What needs to be done: In the data below, how many lines include the string "hypotheses"? Give only the number.

#### Records supplied

-- ==== Sys2Proof/Tests/Slice0.lean ====
section
/-! SUPPORT. Tests. Expected values come from spec/95_test_vectors.md (the vector's number stands by each) or from the
spec's rules; and for every obligation that has hypotheses, a state and operands that meet them. -/

namespace Sys2Proof.Tests

open Sys2Proof Sys2Proof.Machine

/-! ## A small state -/

/-- The test table `T1` of spec/95_test_vectors.md. -/
def t1 : List MicroWord := [0x001, 0x420, 0x230, 0x0F3]

/-- An idle engine with everything at zero and the empty table `T0`. -/
def base : State where
  lanes := Vector.replicate 16 0
  carry := false
  phase := .idle
  outer := 0
  row := 0
  k := 0
  i := 0
  z := 0
  iv := Vector.replicate 4 0
  buf := []
  ie := false
  done := false
  accerr := false
  rfRom := []
  mixRom := mixRomListing
  rfVariant := .custom
  rdata := none
  inputs := []
  draws := 0
  bufDraw := 0

/-- `base` with lanes 0 and 1, the carry, and the buffer byte at the cursor. -/
def opState (x y : Byte) (c : Bool) (z : BitVec 6) (b : Byte) : State :=
  { base with lanes := (base.lanes.set 0 x).set 1 y, carry := c, z := z, buf := [(z.toNat, b)] }

/-- Read something of the next state, none at a stop. -/
def look {α : Type} (o : Host.Outcome State Fault Refusal) (f : State → α) : Option α :=
  match o with
  | .next s => some (f s)
  | .fault _ => none
  | .refused _ => none

/-- The host's read data after one access. -/
def readAfter (s : State) (a : HostAccess) : Option Word32 := (s.hostAccess a).rdata

/-! ## Well-formedness refuses ill-formed terms -/

theorem test_rfTable_too_long : RfTable.wf (List.replicate 256 (.swap 0)) = false := by
  unfold RfTable.wf
  rw [List.length_replicate]
  rfl
theorem test_rfTable_format_m : RfTable.wf [.adc 0 1, .madc 0] = false := by decide
theorem test_rfTable_t1 : RfTable.wf [.adc 0 1, .swap 2, .xor 3 0, .adc 15 3] = true := by decide
theorem test_mixTable_short : MixTable.wf (mixSchedule.take 15) = false := by decide
theorem test_mixTable_wrong_lane : MixTable.wf (mixSchedule.set 1 (.msbc 2)) = false := by decide
theorem test_mixTable_round_op : MixTable.wf (mixSchedule.set 15 (.swap 15)) = false := by decide
theorem test_rfRom_reserved_word : rfProgram [0x001, 0x300] = none := by decide
theorem test_mixRom_reserved_word : mixProgram (mixRomListing.set 0 0xE00) = none := by decide
theorem test_variant_reserved : RfVariant.ofCode? 3 = none := by decide

/-! ## Decoding, words from spec/95_test_vectors.md section 2.8 -/

theorem test_decode_adc : decode 0b000_0_0000_0001 = .ok (.adc 0 1) := by decide -- V80
theorem test_decode_adc_lanes : decode 0b000_0_1111_0011 = .ok (.adc 15 3) := by decide -- V81
theorem test_decode_xor : decode 0b001_0_0101_0101 = .ok (.xor 5 5) := by decide -- V82
theorem test_decode_swap : decode 0b010_0_0010_0000 = .ok (.swap 2) := by decide -- V84
theorem test_decode_swap_b : decode 0b010_0_0010_0001 = .error .reservedB := by decide -- V85
theorem test_decode_madc : decode 0b100_0_0000_0000 = .ok (.madc 0) := by decide -- V86
theorem test_decode_msbc : decode 0b101_0_1111_0000 = .ok (.msbc 15) := by decide -- V87
theorem test_decode_mxor : decode 0b110_0_1011_0000 = .ok (.mxor 11) := by decide -- V88
theorem test_decode_op3 : decode 0b011_0_0000_0000 = .error .reservedOp := by decide -- V89
theorem test_decode_op7 : decode 0b111_0_0000_0000 = .error .reservedOp := by decide -- V90
theorem test_decode_rsv : decode 0b000_1_0000_0000 = .error .reservedRsv := by decide -- V91
theorem test_decode_madc_b : decode 0b100_0_0000_0001 = .error .reservedB := by decide -- V92
theorem test_decodeTableWord : decodeTableWord 16 0x0F3 = some (.adc 15 3) := by decide
theorem test_decodeTableWord_high : decodeTableWord 16 0x1001 = none := by decide

/-! ## The micro-operations -/

theorem test_adc_sum_256 : look (exec (.adc 0 1) (opState 0x7F 0x80 true 0 0)) (fun t => (t.lanes[0], t.carry)) =
    some (0x00, true) := by decide -- V15
theorem test_adc_doubling : look (exec (.adc 0 0) (opState 0x81 0 true 0 0)) (fun t => (t.lanes[0], t.carry)) =
    some (0x03, true) := by decide -- V18
theorem test_xor_keeps_carry : look (exec (.xor 0 1) (opState 0x5A 0xFF true 0 0)) (fun t => (t.lanes[0], t.carry)) =
    some (0xA5, true) := by decide -- V21
theorem test_xor_same_lane : look (exec (.xor 0 0) (opState 0x37 0 true 0 0)) (fun t => (t.lanes[0], t.carry)) =
    some (0x00, true) := by decide -- V24
theorem test_swap : look (exec (.swap 0) (opState 0x12 0 true 0 0)) (fun t => (t.lanes[0], t.carry)) =
    some (0x21, true) := by decide -- V31
theorem test_madc_carry : look (exec (.madc 0) (opState 0xFF 0 true 5 0x00))
    (fun t => (t.lanes[0], t.bufRead 5, t.carry, t.z)) = some (0x00, 0x00, true, 6) := by decide -- V41
theorem test_madc_last_byte : look (exec (.madc 0) (opState 0xFF 0 true 63 0xFF))
    (fun t => (t.lanes[0], t.bufRead 63, t.carry, t.z)) = some (0xFF, 0xFF, true, 0) := by decide -- V42, V60
theorem test_msbc_minimum : look (exec (.msbc 0) (opState 0x00 0 true 5 0xFF))
    (fun t => (t.lanes[0], t.bufRead 5, t.carry, t.z)) = some (0x00, 0x00, true, 6) := by decide -- V51
theorem test_msbc_no_borrow : look (exec (.msbc 0) (opState 0x10 0 true 5 0x0F))
    (fun t => (t.lanes[0], t.bufRead 5, t.carry, t.z)) = some (0x00, 0x00, false, 6) := by decide -- V47
theorem test_mxor : look (exec (.mxor 0) (opState 0x12 0 true 5 0xFF))
    (fun t => (t.lanes[0], t.bufRead 5, t.carry, t.z)) = some (0xED, 0xED, true, 6) := by decide -- V53

/-! ## Lane initialisation, the host port, reset -/

theorem test_initLanes : initLanes #v[0xDEADBEEF, 0x01234567, 0x89ABCDEF, 0xFFFFFFFF] =
    #v[0xFF, 0xFF, 0xFF, 0xFF, 0xEF, 0xCD, 0xAB, 0x89, 0x67, 0x45, 0x23, 0x01, 0xEF, 0xBE, 0xAD, 0xDE] := by
  decide -- V3
theorem test_start : let t := base.hostAccess (memWrite 0x00 4 3)
    (t.ie, t.phase, readAfter t (memRead 0x04 4)) = (true, .init, some 1) := by decide -- V100
theorem test_start_busy :
    let t := ({ base with phase := .mix, ie := true } : State).hostAccess (memWrite 0x00 4 1)
    (t.ie, t.phase, readAfter t (memRead 0x04 4)) = (false, .mix, some 5) := by decide -- V101
theorem test_busy_write : let t := ({ base with phase := .mix } : State).hostAccess (memWrite 0x45 1 0xAA)
    (t.buf, t.accerr) = ([], true) := by decide -- V102
theorem test_misaligned : (base.hostAccess (memRead 0x42 4)).accerr = true := by decide -- V105
theorem test_narrow_register : (base.hostAccess (memRead 0x08 1)).accerr = true := by decide -- V106
theorem test_reserved : (readAfter base (memRead 0x20 4), (base.hostAccess (memRead 0x20 4)).accerr) =
    (some 0, false) := by decide -- V107
theorem test_w1c : readAfter (({ base with done := true, accerr := true } : State).hostAccess (memWrite 0x04 4 4))
    (memRead 0x04 4) = some 2 := by decide -- V108
theorem test_irq : let s : State := { base with ie := true, done := true }
    (s.irq, (s.hostAccess (memWrite 0x04 4 2)).irq) = (true, false) := by decide -- V109
theorem test_config : readAfter { base with rfRom := List.replicate 34 0x400, rfVariant := .a } (memRead 0x08 4) =
    some 0x22 := by decide -- V110
theorem test_word_read : readAfter { base with buf := [(4, 0x11), (5, 0x22), (6, 0x33), (7, 0x44)] }
    (memRead 0x44 4) = some 0x44332211 := by decide -- V111
theorem test_half_read : readAfter { base with buf := [(4, 0x11), (5, 0x22), (6, 0x33), (7, 0x44)] }
    (memRead 0x46 2) = some 0x4433 := by decide -- V112
theorem test_size3_write : let t := base.hostAccess (memWrite 0x40 8 0)
    (t.buf, t.accerr) = ([], true) := by decide -- V113
theorem test_memory_order : Memory.write (Memory.write (Memory.write [] 9 1) 3 2) 9 4 = [(3, 2), (9, 4)] := by decide
theorem test_asm : parseLine "MSBC r23, [Z+] ; last".toList = .op (.msbc 15) := by decide
theorem test_assemble_t1 :
    (assemble ["; T1".toList, "adc L0, L1".toList, "swap r10".toList, "xor L3, L0".toList, "adc r23, r11".toList]).map
      romOf = some t1 := by decide -- T1, P1
theorem test_asm_bad : parseLine "swap L16".toList = .bad := by decide

/-! ## Every micro-operation runs as the first instruction after reset -/

theorem test_first_adc : (look (step (State.reset.withFetchWord 16 0x001)) State.phase) = some .mix := by decide
theorem test_first_xor : (look (step (State.reset.withFetchWord 16 0x230)) State.phase) = some .mix := by decide
theorem test_first_swap : (look (step (State.reset.withFetchWord 16 0x420)) State.phase) = some .mix := by decide
theorem test_first_madc : (look (step (State.reset.withFetchWord 16 0x800)) State.i) = some 1 := by decide
theorem test_first_msbc : (look (step (State.reset.withFetchWord 16 0xA10)) State.i) = some 2 := by decide
theorem test_first_mxor : (look (step (State.reset.withFetchWord 16 0xC20)) State.i) = some 3 := by decide

/-! ## Witnesses: for each obligation with hypotheses, a state and operands that meet them, one per clause -/

/-- In `RF` with `T1`, the cursor and the counters as the spec has them in row 2. -/
def rfState (k : BitVec 8) : State := { base with phase := .rf, rfRom := t1, k := k, row := 2, z := 32 }

/-- In `MIX` with the empty table. -/
def mixState (outer : BitVec 3) (row : BitVec 2) (i : BitVec 4) : State :=
  { base with phase := .mix, outer := outer, row := row, i := i, z := BitVec.ofNat 6 (16 * row.toNat + i.toNat) }

/-- `T1` as micro-operations. -/
def t1Ops : List Instr := [.adc 0 1, .swap 2, .xor 3 0, .adc 15 3]

theorem wit_MixerWritesLaneAndBufferAlike :
    (Instr.madc 3).mixerLane? = some 3 ∧ (Instr.msbc 15).mixerLane? = some 15 ∧ (Instr.mxor 0).mixerLane? = some 0 := by
  decide

theorem wit_CarryUntouchedByXorSwapMxor :
    ((∀ a b, Instr.xor 1 2 ≠ .adc a b) ∧ (∀ a, Instr.xor 1 2 ≠ .madc a) ∧ ∀ a, Instr.xor 1 2 ≠ .msbc a) ∧
    ((∀ a b, Instr.mxor 1 ≠ .adc a b) ∧ (∀ a, Instr.mxor 1 ≠ .madc a) ∧ ∀ a, Instr.mxor 1 ≠ .msbc a) := by
  decide

theorem wit_InitLoadsLanesAndCarry :
    (let s : State := { base with phase := .init, rfRom := t1 }
     s.phase = .init ∧ (rfProgram s.rfRom).isSome = true ∧ (mixProgram s.mixRom).isSome = true) ∧
    (let s : State := { base with phase := .init }
     s.phase = .init ∧ (rfProgram s.rfRom).isSome = true ∧ (mixProgram s.mixRom).isSome = true) := by
  decide

theorem wit_RoundStepAdvancesK :
    (rfProgram (rfState 0).rfRom = some t1Ops ∧ (rfState 0).phase = .rf ∧
      t1Ops[(rfState 0).k.toNat]? = some (.adc 0 1) ∧ (rfState 0).k.toNat + 1 < t1Ops.length) ∧
    (rfProgram (rfState 3).rfRom = some t1Ops ∧ (rfState 3).phase = .rf ∧
      t1Ops[(rfState 3).k.toNat]? = some (.adc 15 3) ∧ (rfState 3).k.toNat + 1 = t1Ops.length) := by
  decide

theorem wit_MixerStepAdvancesI :
    mixProgram (mixState 0 0 14).mixRom = some mixSchedule ∧ (mixState 0 0 14).phase = .mix ∧
      mixSchedule[(mixState 0 0 14).i.toNat]? = some (.madc 14) ∧ (mixState 0 0 14).i.toNat < 15 := by
  decide

theorem wit_EndOfRowStartsNextRowOrRound :
    mixProgram (mixState 0 2 15).mixRom = some mixSchedule ∧ mixSchedule[15]? = some (.msbc 15) ∧
      ((mixState 0 2 15).phase = .mix ∧ (mixState 0 2 15).i = 15 ∧ (mixState 0 2 15).row.toNat < 3) ∧
      ((mixState 6 3 15).phase = .mix ∧ (mixState 6 3 15).i = 15 ∧ (mixState 6 3 15).row = 3 ∧
        (mixState 6 3 15).outer.toNat < 7) ∧
      ((mixState 7 3 15).phase = .mix ∧ (mixState 7 3 15).i = 15 ∧ (mixState 7 3 15).row = 3 ∧
        (mixState 7 3 15).outer = 7 ∧ (mixState 7 3 15).z.toNat = 16 * (mixState 7 3 15).row.toNat + 15) := by
  decide

theorem wit_LastMixerStepEndsInvocation :
    mixProgram (mixState 7 3 15).mixRom = some mixSchedule ∧ mixSchedule[15]? = some (.msbc 15) ∧
      (mixState 7 3 15).phase = .mix ∧ (mixState 7 3 15).i = 15 ∧ (mixState 7 3 15).row = 3 ∧
      (mixState 7 3 15).outer = 7 := by
  decide

theorem wit_IdleEngineHoldsAllState : base.phase = .idle := by decide

theorem wit_StepTakesTheNextInput :
    base.inputs = [] ∧
    ({ base with inputs := [.engine] } : State).inputs = .engine :: [] ∧
    ({ base with inputs := [.access startWrite] } : State).inputs = .access startWrite :: [] ∧
    ({ base with inputs := [.rst none] } : State).inputs = .rst none :: [] := by
  decide

theorem wit_StepRunsTheDecodedMicroOp :
    ((rfState 3).inputs = [] ∧ (rfProgram (rfState 3).rfRom).isSome = true ∧
      (mixProgram (rfState 3).mixRom).isSome = true ∧ (rfState 3).phase = .rf ∧
      (rfState 3).rfRom[(rfState 3).k.toNat]? = some 0x0F3 ∧ decode 0x0F3 = .ok (.adc 15 3)) ∧
    ((mixState 7 3 15).inputs = [] ∧ (rfProgram (mixState 7 3 15).rfRom).isSome = true ∧
      (mixProgram (mixState 7 3 15).mixRom).isSome = true ∧ (mixState 7 3 15).phase = .mix ∧
      decode (mixState 7 3 15).mixRom[(mixState 7 3 15).i.toFin] = .ok (.msbc 15)) := by
  decide

theorem wit_LegalAccessesAreTheListedOnes :
    (memRead 0x3C 4).legal = true ∧ (memRead 0x7C 4).legal = true ∧ (memRead 0x7E 2).legal = true ∧
      (memRead 0x7F 1).legal = true ∧ (memRead 0x7F 2).legal = false ∧ (memRead 0x3F 1).legal = false ∧
      (memRead 0x40 8).legal = false := by
  decide

theorem wit_RegisterWindowMap :
    target 0x0C = .reserved ∧ target 0x0F = .reserved ∧ target 0x20 = .reserved ∧ target 0x3F = .reserved ∧
      target 0x40 = .buf 0 ∧ target 0x7F = .buf 63 := by
  decide

theorem wit_StartWhenIdle : base.busy = false ∧ (3 : Word32).getLsbD 0 = true := by decide

theorem wit_StartWhileBusyIsRefused : (rfState 0).busy = true ∧ (1 : Word32).getLsbD 0 = true := by decide

theorem wit_CtrlWriteWithoutStart : (2 : Word32).getLsbD 0 = false := by decide

theorem wit_ControlRegisterReads : (rfState 0).rfRom.length ≤ 255 := by decide

theorem wit_IvRegisterAccess : base.busy = false ∧ (rfState 0).busy = true := by decide

theorem wit_BufferReadIsLittleEndian :
    base.busy = false ∧
    (1 ∈ [1, 2, 4] ∧ 0x40 ≤ 0x7F ∧ 0x7F < 0x80 ∧ 0x7F % 1 = 0) ∧
    (2 ∈ [1, 2, 4] ∧ 0x40 ≤ 0x7E ∧ 0x7E < 0x80 ∧ 0x7E % 2 = 0) ∧
    (4 ∈ [1, 2, 4] ∧ 0x40 ≤ 0x7C ∧ 0x7C < 0x80 ∧ 0x7C % 4 = 0 ∧ 0x7C = 0x40 + 4 * (15 : Fin 16).val) := by
  decide

theorem wit_BufferWriteIsLittleEndian :
    base.busy = false ∧
    (4 ∈ [1, 2, 4] ∧ 0x40 ≤ 0x44 ∧ 0x44 < 0x80 ∧ 0x44 % 4 = 0 ∧ (3 : BitVec 6).toNat + 0x40 < 0x44 ∧
      0x44 + 4 ≤ (8 : BitVec 6).toNat + 0x40) ∧
    (1 ∈ [1, 2, 4] ∧ 0x40 ≤ 0x7F ∧ 0x7F < 0x80 ∧ 0x7F % 1 = 0) := by
  decide

theorem wit_ByteWriteSeenByWordRead :
    base.busy = false ∧ (memRead 0x3C 2).addr.toNat < 0x40 ∧ (memRead 0x3C 2).size ≠ 2 := by decide

theorem wit_AccessWhileBusy :
    (rfState 0).busy = true ∧
    ((memRead 0x08 4).legal = true ∧ (memRead 0x08 4).wr = false ∧ ∀ z, target (memRead 0x08 4).addr ≠ .buf z) ∧
    ((memRead 0x7F 1).legal = true ∧ (memRead 0x7F 1).wr = false ∧ target (memRead 0x7F 1).addr = .buf 63) ∧
    ((memWrite 0x1C 4 1).legal = true ∧ (memWrite 0x1C 4 1).wr = true ∧ target (memWrite 0x1C 4 1).addr = .iv 3) ∧
    ((memWrite 0x45 1 1).legal = true ∧ (memWrite 0x45 1 1).wr = true ∧ target (memWrite 0x45 1 1).addr = .buf 5) ∧
    ((memWrite 0x00 4 1).legal = true ∧ (memWrite 0x00 4 1).wr = true ∧ target (memWrite 0x00 4 1).addr = .ctrl) ∧
    ((memWrite 0x04 4 1).legal = true ∧ (memWrite 0x04 4 1).wr = true ∧ target (memWrite 0x04 4 1).addr = .status) ∧
    ((memWrite 0x08 4 1).legal = true ∧ (memWrite 0x08 4 1).wr = true ∧ target (memWrite 0x08 4 1).addr = .config) ∧
    ((memWrite 0x3C 4 1).legal = true ∧ (memWrite 0x3C 4 1).wr = true ∧
      target (memWrite 0x3C 4 1).addr = .reserved) := by
  decide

########

Reply: 2